The loans against Agri commodities are typically short term and self-liquidating in nature. The collateral manager guarantees the banks about the quality and quantity of the Agri commodities, provides price information required for margin call and also aids in disposal of the commodities, if necessary. The last few years of subdued agricultural growth and economics has increased counterparty risks with rising incidents of fraud, especially for all players in the collateral management business. This industry is manpower intensive and the industry due to its low-cost profile and less organised nature, has a significant challenge in attracting talent with the right skills, integrity and value systems especially at field level. The banks and financial institutes transfer the risk of quality and quantity of underlying commodity through the Collateral Management (CM) agreement by paying services charges to the Collateral Manager. Therefore in the event of any short fall incident arising on account of infidelity of employees, liability to make good losses to the bank /financial institution sometimes crystallises on the CM agencies.

CM business is fraught with high degree of operational risk

Additionally this industry is manpower intensive and CM companies remain dependent on the effective supervision of storage and monitoring of inflow and outflow of commodities and the risk reward ratio is very slender therefore this business requires constant monitoring and surveillance.

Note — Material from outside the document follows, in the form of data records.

/-! ## The fields of a word written as a family digit and NNN (R81) -/

theorem toNat_fieldNNN (w : Word) : (fieldNNN w).toNat = w.toNat % 4096 := by
  rw [fieldNNN, BitVec.toNat_setWidth, BitVec.extractLsb'_toNat, Nat.shiftRight_zero]
  omega

section NNN
variable (f : Nat) {nnn : Word} (h : nnn.toNat < 4096)
include h

theorem fieldF_wordOfNNN : fieldF (wordOfNNN f nnn.toNat) = BitVec.ofNat 4 f := by
  apply BitVec.eq_of_toNat_eq
  rw [toNat_fieldF, wordOfNNN, BitVec.toNat_ofNat, BitVec.toNat_ofNat]
  omega

theorem fieldNNN_wordOfNNN : fieldNNN (wordOfNNN f nnn.toNat) = nnn := by
  apply BitVec.eq_of_toNat_eq
  rw [toNat_fieldNNN, wordOfNNN, BitVec.toNat_ofNat]
  omega

end NNN

theorem decodeWord_ldI {nnn : Word} (h : nnn.toNat < 4096) :
    decodeWord (wordOfNNN 0xA nnn.toNat) = .ok (.ldI nnn) := by
  simp [decodeWord, fieldF_wordOfNNN 0xA h, fieldNNN_wordOfNNN 0xA h]

/-! ## What an index write that goes on does (R29, R160) -/

/-- The write changes I and PC alone. -/
theorem onlyIndexAndPc_setI_advance (s : State) (v : Word) : OnlyIndexAndPc s (s.setI v).advance := by
  simp [OnlyIndexAndPc, RegsKept, MemoryKept, StackKept, TimersKept, DisplayKept, InputsKept, StatusKept, DrawsKept,
    State.advance]

/-- An instruction whose meaning is a write of `v` to I leaves `v` there, moves PC by 2 and keeps all else. -/
theorem exec_setI_advance {i : Instr} {s : State} {v : Word} (hx : exec i s = .next (s.setI v).advance) :
    ∃ t, exec i s = .next t ∧ t.I = v ∧ PcPlus 2 s t ∧ OnlyIndexAndPc s t :=
  ⟨_, hx, rfl, pcPlus_two_advance (s.setI v), onlyIndexAndPc_setI_advance s v⟩

theorem exec_ldI (nnn : Word) (s : State) : exec (.ldI nnn) s = .next (s.setI nnn).advance := rfl

/-- Settles O41: ANNN is one index write that goes on (`exec_setI_advance`); the 12-bit bound keeps NNN out of the
family digit, so that the word decodes to it. -/
theorem loadIndexSetsI : Obligations.LoadIndexSetsI := by
  unfold Obligations.LoadIndexSetsI
  intro nnn s h
  exact ⟨decodeWord_ldI h, exec_setI_advance (exec_ldI nnn s)⟩

end Sys2Proof.Proofs

/-! SUPPORT. The decoder against the encoder and against the opcode map of 30_encoding.md R83. -/

namespace Sys2Proof.Proofs

open Sys2Proof Sys2Proof.Machine Sys2Proof.Claims

/-! ## Decoding what the encoder writes (R83, R84) -/

/-- The decoder reads the fields the encoder wrote; the operands that are wider than their fields, NNN and N, are in
range by `Instr.wf`. -/
theorem decodeWord_encode {i : Instr} (h : i.wf = true) : decodeWord (encode i) = .ok i := by
  cases i
  case cls => rfl
  case ret => rfl
  case jp nnn => simp [encode, decodeWord, Word.setWidth_of_isAddress12 h]
  case call nnn => simp [encode, decodeWord, Word.setWidth_of_isAddress12 h]
  case ldI nnn => simp [encode, decodeWord, Word.setWidth_of_isAddress12 h]
  case drw x y n =>
    have hn : n < 16 := by simpa [Instr.wf, isNibble] using h
    simp [encode, decodeWord, Nat.mod_eq_of_lt hn]
  all_goals simp [encode, decodeWord, decodeFamily8, decodeFamilyE, decodeFamilyF]

/-- The bytes of a word in memory order decode as the word does, and leave the bytes after them. -/
theorem decode_bytesOfWord {w : Word} {i : Instr} (h : decodeWord w = .ok i) (rest : List Byte) :
    decode (bytesOfWord w ++ rest) = .ok (i, rest) := by
  simp [bytesOfWord, decode, h]
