-- ==== Sys2Proof/Config.lean ====
section
/-! DEFINITION. What is fixed for an instance of the block (spec/00_scope.md R7) and the free values: what the
spec leaves open and the model does not choose. -/

namespace Sys2Proof

/-- Where the pedal bit comes from: the PEDAL port or the data line (spec/00_scope.md R7, D4). -/
inductive PedalSource where
  | pedalLine
  | dataLine
deriving DecidableEq, Repr

/-- The parameters of an instance (spec/00_scope.md R7). They are plain data carried in the state, which no
operation writes (spec/10_state.md R23, R29), so every statement about a state holds for every instance.
DESIGN CHOICE, log entry 2. -/
structure Config where
  /-- CAP, bytes in the queue buffer; CAP = 2^k, k >= 2 (spec/44_output_queue.md R140). -/
  cap : Nat
  /-- TRANSPOSE, written T (spec/10_state.md R23). -/
  transpose : Int
  /-- PEDAL_SOURCE (D4). -/
  pedalSource : PedalSource
  /-- PEDAL_RESET_SENTINEL (D6). -/
  pedalResetSentinel : Bool
  /-- FIRST_BLOCK_SNAPSHOT: true = a snapshot at POS 1 too (D7). -/
  firstBlockSnapshot : Bool
  /-- SYNC_EXIT_SERVICES_CLOCK (D8). -/
  syncExitServicesClock : Bool
  /-- ENQUEUE_ATOMIC (D15). -/
  enqueueAtomic : Bool
  /-- PEDAL_SETS_EVENT (D16). -/
  pedalSetsEvent : Bool
deriving DecidableEq, Repr

/-- CAP is a power of two and at least 4 (spec/44_output_queue.md R140). -/
abbrev Config.capOk (c : Config) : Prop := 4 ≤ c.cap ∧ 2 ^ Nat.log2 c.cap = c.cap

/-- TRANSPOSE is in the admitted range (spec/42_note_mapper.md R123). -/
abbrev Config.transposeOk (c : Config) : Prop := -36 ≤ c.transpose ∧ c.transpose ≤ 31

/-- The decided value of every switch (spec/00_scope.md R7). -/
abbrev Config.decided (c : Config) : Prop :=
  c.pedalSource = .pedalLine ∧ c.pedalResetSentinel = true ∧ c.firstBlockSnapshot = true ∧
    c.syncExitServicesClock = false ∧ c.enqueueAtomic = true ∧ c.pedalSetsEvent = true

/-- The instance that the reset state holds: the decided switches, and the CAP and TRANSPOSE that the spec's
test vectors use. DESIGN CHOICE, unsafe, log entry 2: the spec gives CAP and TRANSPOSE no value. -/
def Config.base : Config where
  cap := 16
  transpose := 0
  pedalSource := .pedalLine
  pedalResetSentinel := true
  firstBlockSnapshot := true
  syncExitServicesClock := false
  enqueueAtomic := true
  pedalSetsEvent := true

/-- What the environment does between two iterations (spec/60_exceptions.md R182): it presents the levels of
the next iteration, or asserts RESET. -/
inductive Stimulus where
  /-- The next iteration runs on these input levels. -/
  | levels (w : In5)
  /-- RESET is asserted and released; no iteration runs meanwhile (spec/70_reset_and_hazards.md R190). -/
  | reset
deriving DecidableEq, Repr, Inhabited

/-- FREE VALUE: what the environment does at a step for which the trace says nothing (spec/93 U7, U8).
Log entry 1, safe. -/
opaque Config.freeStimulus : Nat → Stimulus

/-- FREE VALUE: TX_DATA in a step with TX_WR = 0 (spec/93 U6). Log entry 5. -/
opaque Config.freeTxData : Nat → Byte

/-- FREE VALUE: what a slot of Q that nothing has written since reset reads as (spec/93 U5). Log entry 4, safe. -/
opaque Config.freeQueueByte : Nat → Byte

end Sys2Proof
end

Another challenge in providing CM services emanates from the logistics complexities of securing numerous warehouses spread across the remote parts of the country and safe custody of commodity as usually commodity is stored in the warehouse/cold storages owned by the third party therefore possibility of undue influence of the warehouse owner/cold storage owner cannot be totally ruled out.
In Agri commodity finance business downward volatility of prices erodes the margin of the client and in such a situation delayed disposal of the commodity may snowball into financial loss to the financial institution/ company.

Further, transfer of risk to the insurance company is limited due to the reduction in the quantum of sum assured coupled with surge in the insurance premium cost.

• Extensive risk profiling of client based on the past antecedent of the client, analysis of financial standing.
• Exposure capping based on the client rating, commodity concentration and geography concentration.
• Continuous streamlining of the operating process and issuing detailed standardised operating process and ensuring its adherence to ensure the security of the underlying commodity.
• Several levels of audit checks based on the risk profile of warehouses/godowns.

The current collateral management processes in India are evolving and now shifting more towards technology-driven monitoring which plays an important role in the management of the thinly spread structures. The system not only ensures that the issuance and release of the warehouse receipt are centralised, but also keeps all relevant personnel updated in real time on the status of the collateral. The use of CCTV cameras is also an important element to initiate corrective action and downsize the likely quantum of risk.